Начало зрелой поэтической карьеры Буковски датирует 55-м годом, а его первый поэтический сборник "Цветок, кулак и звериный вопль" вышел в 60-м и содержал стихи, по словам Говарда Саунса, "мрачные и самоуглубленные". С тех пор все происходило по одному и тому же сценарию - появлялись не слишком богатые, но одержимые любовью к поэзии Буковски издатели и печатали его книги - почти в подполье, чуть ли не кустарным способом, часто себе в убыток. Тиражи не поднимались выше пятисот экземпляров, но время от времени книги переиздавались. Буковски о пребывании в квартире одного из своих издателей
в середине 60х:

"...А я продолжал писать стихи. Мы пили с тараканами, квартирка была крохотная, и страницы 5, 6, 7 и 8 лежали в ванне, помыться было невозможно, а страницы 1,2,3 и 4 лежали в большом чемодане, так что вскоре места не осталось вообще. Повсюду были кипы страниц по семь-с-половиной футов высотой. Мы аккуратно передвигались между ними... Имелась еще лестничная клетка. Так что Джон с Луисой спали там на матрасе, а с кроватью пришлось расстаться. Таким образом освободилось пространство на полу, куда можно было складывать кипы страниц. "Буковски, кругом Буковски! Я схожу с ума!" - говорила Луиса. Шныряли тараканы, мы пьянствовали, а печатный станок заглатывал мои стихи. Удивительное было время..."

Тогда же прошел слух, что Сартр и Жене объявили Буковски "лучшим американским поэтом". Никаких документальных подтверждений этому до сих не обнаружено - слух, по-видимому, исходил от самого Буковски. Выходка вполне в его духе - позже они с Джоном Мартином собирались придумать и поместить на обложку хвалебный отзыв Генри Миллера - "чтоб книжка лучше пошла".

Джон Мартин станет постоянным издателем Буковски с начала 70-х:
"Организовав "Блэк Спэрроу", я издавал ребят, полагавших, что они французские символисты. Издавал ребят, полагавших, что они сюрреалисты, так что приходилось подолгу корпеть над стихотворением, дабы уразуметь его смысл. И вдруг звучит этот голос из ниоткуда, и ты сразу понимаешь, о чем идет речь".

Стиль Буковски во многом определен влиянием Джона Фанте, голливудского писателя-сценариста 30-40-х, автора романа "Спроси у Праха" (потрясшего Буковски в конце тридцатых) - "про двадцатилетнего начинающего писателя, сына иммигрантов, чувствующего себя изолированным от общества. Он хочет писать о жизни и любви, но ему недостает опыта и в том и в другом, поэтому он поселяется в ночлежке, где знакомится с красивой девушкой и влюбляется в нее".

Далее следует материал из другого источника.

-- ==== Sys2Proof/Machine/Operands.lean ====
section
/-! DEFINITION. Numbering (R1 to R9), level paths (R18), disc geometry (R52 to R58), physical sector addresses (R72)
and address marks (R61, R62). -/
namespace Sys2Proof.Machine

/-- Region of a port (R3). -/
def portRegion (d : Nat) : Nat := d / 6

/-- Die of a port (R3). -/
def portDie (d : Nat) : Nat := d / 12

/-- Ports of a region (R3). -/
def regionPorts (r : Nat) : List Nat := (List.range 6).map (6 * r + ·)

/-- Ports of a die (R3). -/
def diePorts (e : Nat) : List Nat := (List.range 12).map (12 * e + ·)

/-- Units of a cluster (R5). -/
def portUnits (d : Nat) : List Nat := (List.range 4).map (4 * d + ·)

/-- A level path from its fields (R18). -/
def levelPath (level die rgn clu slot : Nat) : Nat := level * 2 ^ 13 + die * 2 ^ 12 + rgn * 2 ^ 11 + clu * 2 ^ 8 + slot * 2 ^ 5

/-- Path of a data-beam unit (R18). -/
def unitPath (u : Nat) : Nat := levelPath 0 (u / 48) (u / 24 % 2) (u / 4 % 6) (u % 4)

/-- Path of a cluster, or of one of its sub-blocks: slot 4 srv, 5 spin, 6 axes, 7 the cluster (R18). -/
def clusterPath (d slot : Nat) : Nat := levelPath 1 (d / 12) (d / 6 % 2) (d % 6) slot

/-- Path of a region-common block (R18). -/
def regionPath (r : Nat) : Nat := levelPath 2 (r / 2) (r % 2) 6 7

/-- Path of a die-common block (R18). -/
def diePath (e : Nat) : Nat := levelPath 3 e 0 7 7

/-- Path of the package (R18). -/
def packagePath : Nat := 0x8000

/-- First band turn of a zone (R56). -/
def zoneStart (z : Nat) : Nat := 32 + 346 * z + (z - 6)

/-- Zone of a band turn; the test zones are timed as zones 0 and 97 (R56, R58). -/
def zoneOf (b : Nat) : Nat :=
  if b < 32 then 0 else if b < 2108 then (b - 32) / 346 else min 97 ((b - 26) / 347)

/-- Sectors per revolution in a zone (R56). -/
def zoneSectors (z : Nat) : Nat := 68 + z

/-- Sectors per revolution of a band turn. -/
def sectorsOf (b : Nat) : Nat := zoneSectors (zoneOf b)

/-- Sector positions from the inner end of a layer-side up to a band turn. -/
def positionsBefore (b : Nat) : Nat :=
  if b < 32 then b * 68
  else
    let z := zoneOf b
    ((List.range z).map fun y => (zoneStart (y + 1) - zoneStart y) * zoneSectors y).sum + 32 * 68 + (b - zoneStart z) * zoneSectors z

/-- A sector position counted along the spiral, from its band turn and angular index. -/
def positionOf (b k : Nat) : Nat := positionsBefore b + k

/-- The band turn of a position along the spiral: the highest one that begins at or before it. -/
def bandOf (p : Nat) : Nat :=
  let z := ((List.range 98).filter fun y => positionsBefore (zoneStart y) ≤ p).getLastD 0
  if p < 32 * 68 then p / 68 else zoneStart z + (p - positionsBefore (zoneStart z)) / zoneSectors z

/-- The angular index of a position along the spiral. -/
def angleOf (p : Nat) : Nat := p - positionsBefore (bandOf p)

/-- First position of the user area, of the spare band area, of the outer test zone, and the end (R73). -/
def userStart : Nat := positionOf 32 0
def spareStart : Nat := positionOf 33696 0
def outerTestStart : Nat := positionOf 34032 0
def layerEnd : Nat := positionOf 34063 0 + 165

/-- Physical sector address (R72). -/
def psaOf (side layer band k track : Nat) : Nat := side * 2 ^ 30 + layer * 2 ^ 27 + band * 2 ^ 10 + k * 4 + track

def psaSide (a : Nat) : Nat := a / 2 ^ 30 % 2
def psaLayer (a : Nat) : Nat := a / 2 ^ 27 % 8
def psaBand (a : Nat) : Nat := a / 2 ^ 10 % 2 ^ 17
def psaAngle (a : Nat) : Nat := a / 4 % 256
def psaTrack (a : Nat) : Nat := a % 4

/-- A PSA that addresses a sector: a band turn of the layer-side, an angular index below its S (R55, R72). -/
def psaValid (a : Nat) : Bool := decide (a < 2 ^ 31) && decide (psaBand a ≤ 34063) && decide (psaAngle a < sectorsOf (psaBand a))

/-- Position along the spiral of a PSA. -/
def psaPosition (a : Nat) : Nat := positionOf (psaBand a) (psaAngle a)

/-- The PSA of a position along the spiral. -/
def positionPsa (side layer p track : Nat) : Nat := psaOf side layer (bandOf p) (angleOf p) track

/-- The PSA of slot `i` of a run whose first position is `p` (R74). -/
def slotPsa (side layer p i : Nat) : Nat := positionPsa side layer (p + i / 4) (i % 4)

/-- Radius of the servo track at a band turn in µm (R55). -/
def radiusUm (b : Nat) : Nat := 23968 + b

/-- The 32 bits of an address mark before its check (R61). -/
def markBits (m : Mark) : Nat := m.side * 2 ^ 31 + m.layer * 2 ^ 28 + m.band * 2 ^ 11 + m.mark

/-- The 40 bits of an address mark (R61). -/
def encodeMark (m : Mark) : Nat := markBits m * 256 + crc8 (beBits 32 (markBits m))

/-- An address mark read from 40 bits, when its check holds (R61, R62). -/
def decodeMark (w : Nat) : Option Mark :=
  let v := w / 256 % 2 ^ 32
  if crc8 (beBits 32 v) = w % 256 then
    some ⟨v / 2 ^ 31, v / 2 ^ 28 % 8, v / 2 ^ 11 % 2 ^ 17, v % 2 ^ 11⟩
  else none

/-- The mark that follows a mark by succession (R62). -/
def markNext (m : Mark) : Mark :=
  if m.mark + 1 < 10 * sectorsOf m.band then { m with mark := m.mark + 1 }
  else { m with mark := 0, band := m.band + 1 }

end Sys2Proof.Machine
end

"Каждой его фразе присуща собственная мощь, - говорит Буковски. "Сама суть каждой фразы придает форму странице, как будто в нее что-то врезано. К тому же этот человек не боялся эмоций. Удивительно простое сочетание юмора и боли..."

В Артуро Бандини Буковски увидел себя самого - он был поражен, что действие романа происходит "в районе меблированных комнат через дорогу от библиотеки, в которой он читал книгу." Когда у Буковски появлялись деньги, он пил в местных барах, воображая себя частью мира Фанте. "Фанте был моим богом"."Он повлиял на все мое творчество."

После того, как в романе "Женщины" (1978 год) Генри Чинаски упомянул, что Фанте - его любимый автор, Джон Мартин, разыскав ослепшего, тяжелобольного и прочно забытого к тому времени писателя, заключает с ним договор на переиздание "Спроси у Праха" с предисловием Буковски. Буковски встретился с Фанте в больнице, после того, как тому отняли обе ноги, и сказал потом, что этот старик производил, несмотря ни на что, впечатление "непобежденного жизнью." Этой встрече посвящено стихотворение "Предложено к рассмотрению"...

Буковски писал стихи на протяжении почти полувека, и хотя его герой в общем оставался тем же, поэтика менялась. На раннем этапе - некоторая стихийность, языковая избыточность текстов - когда в зыбкое, неоднородное, пульсирующее пространство стихотворения вовлекаются самые разнообразные, порой, кажется, сугубо случайные мотивы. Ранние стихи Буковски почти все сделаны по единой схеме - в начале задается сюжетный план, вводится конкретный бытовой эпизод (разговор с полицейским, посещение окружного музея, хичхайкерский рейд через пустыню и т.п.), затем следует хаотичный поток ассоциаций, некий психоделический виток с непременным возвращением на землю в финале.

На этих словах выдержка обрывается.